A Jaguar crash outside Churu on Tuesday turned a routine training flight into another grim headline for the Indian Air Force (IAF), killing its lone pilot and igniting questions the world has raised for years.
The jet had departed Suratgarh Air Force Station on what Indian officials called a standard low-level strike simulation.
Minutes later, it broke apart over farmland, its serial ending in 159, evidence that the aircraft was a single seat Jaguar, not the two-seat trainer New Delhi claimed.
Inducted in 1979 and upgraded through three iterations of DARIN avionics, the Jaguars have nonetheless suffered more than eighty crashes, many tied to engine flameouts, cracked airframes and hydraulic failures.
IAF officers routinely blame “technical malfunction,” but technical malfunction is the inevitable by-product of a bureaucracy that clings to 1970s hardware while hailing itself as a twenty-first-century force.

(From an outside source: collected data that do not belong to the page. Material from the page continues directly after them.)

-- ==== Sys2Proof/Machine/Agents.lean ====
section
/-! DEFINITION. The steps of the TIMER agent (60_exceptions.md R230) and of the HOST agent (R236 to R243, R245;
70_reset_and_hazards.md R260, R261), and what the HOST's read moves return. -/

namespace Sys2Proof.Machine

/-- One timer, one tick: down by one, clamped at 0 (R230). -/
def timerDown (t : Byte) : Byte := if t = 0#8 then 0#8 else t - 1#8

/-- One tick (R230); no step while RUN = 0 (R43; log 5). -/
def timerTick (s : State) : State :=
  if s.timerEnabled then { s with dt := timerDown s.dt, st := timerDown s.st } else s

/-- The memory that Init leaves: zero but for the image at 0x200 (R260). -/
def romImage (rom : List Byte) : Memory := Memory.writeBytes [] Config.romBase rom

/-- The state that Init builds (R40, R260): the reset state with the image loaded. KEY, an input, is not touched, nor
are the turns to come and the count of draws. -/
def State.initialised (s : State) (rom : List Byte) : State :=
  { State.reset with mem := romImage rom, keys := s.keys, turns := s.turns, draws := s.draws }

/-- Init(rom): not while RUN = 1 (R245; log 17), and no image over 3584 bytes (R261; log 16). -/
def hostInit (rom : List Byte) (s : State) : Host.Outcome State Fault Refusal :=
  if s.run then .refused .hostMoveExcluded
  else if rom.length > Config.romMax then .fault .initRomTooLong
  else .next (s.initialised rom)

/-- Start: RUN <- 1 (R238), when RUN = 0 and not yet aborted (R236; log 17). -/
def hostStart (s : State) : Host.Outcome State Fault Refusal :=
  if s.run || s.aborted then .refused .hostMoveExcluded else .next { s with run := true }

/-- Abort: RUN <- 0 for good (R239), when RUN = 1 (R236; log 17). -/
def hostAbort (s : State) : Host.Outcome State Fault Refusal :=
  if s.run then .next { s with run := false, aborted := true } else .refused .hostMoveExcluded

/-- KEY[k] <- b (R240). -/
def State.setKey (s : State) (k : Key) (b : Bool) : State :=
  { s with keys := if b then s.keys ||| (1#16 <<< k.val) else s.keys &&& ~~~(1#16 <<< k.val) }

/-- One move of the HOST (R236); the read moves change no state (R241 to R243; log 22). -/
def hostMove (m : HostMove) (s : State) : Host.Outcome State Fault Refusal :=
  match m with
  | .init rom => hostInit rom s
  | .start => hostStart s
  | .abort => hostAbort s
  | .keyDown k => .next (s.setKey k true)
  | .keyUp k => .next (s.setKey k false)
  | .readDisplay => .next s
  | .readTimers => .next s
  | .readFault => .next s

/-- ReadDisplay returns the cells, row by row (R241). -/
def readDisplay (s : State) : List (List Bool) := s.disp.toList.map Vector.toList

/-- ReadTimers returns DT, ST and SND (R242). -/
def readTimers (s : State) : Byte × Byte × Bool := (s.dt, s.st, s.snd)

/-- The CPU state that ReadFault adds after a fault (R243). -/
structure CpuReport where
  v : Regs
  i : Word
  pc : Word
  sp : Fin 17
  stack : Stack
deriving DecidableEq, Repr

/-- What ReadFault returns (R243). -/
structure FaultReport where
  fault : Bool
  fcode : BitVec 3
  fpc : Word
  fiw : Word
  cpu : Option CpuReport
deriving DecidableEq, Repr

/-- ReadFault returns the fault record and, when FAULT = 1, the CPU state (R243). Memory is not in the report: R75's
table lists MEM among what the HOST reads on a fault report, R71 and R243 leave it out, and the model follows these
(DESIGN CHOICE, log 29). -/
def readFault (s : State) : FaultReport where
  fault := s.fault
  fcode := s.fcode
  fpc := s.fpc
  fiw := s.fiw
  cpu := if s.fault then some ⟨s.v, s.i, s.pc, s.sp, s.stack⟩ else none

/-- The sound starts between two states: SND rises (R232). -/
def soundStarts (before after : State) : Bool := !before.snd && after.snd

/-- The sound stops between two states: SND falls (R232). -/
def soundStops (before after : State) : Bool := before.snd && !after.snd

end Sys2Proof.Machine
end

Maintenance shortfalls, not enemy action, have claimed over forty Jaguars since the 1990s. Trainer variants have fallen out of the sky, too, yet India still briefs its pilots in cockpits better suited to a museum than modern air combat.
The Churu loss lands just weeks after four Rafales were shot down in the May dogfight with Pakistan; another blow to an institution that measures prestige in imported airframes but skimps on sustainment.
From Islamabad’s perspective, each Jaguar crash underscores a larger truth: India’s air narrative is kept aloft by rhetoric, while the reality, metal fatigue, engine failures and a culture of denial; plunges to earth with tragic regularity.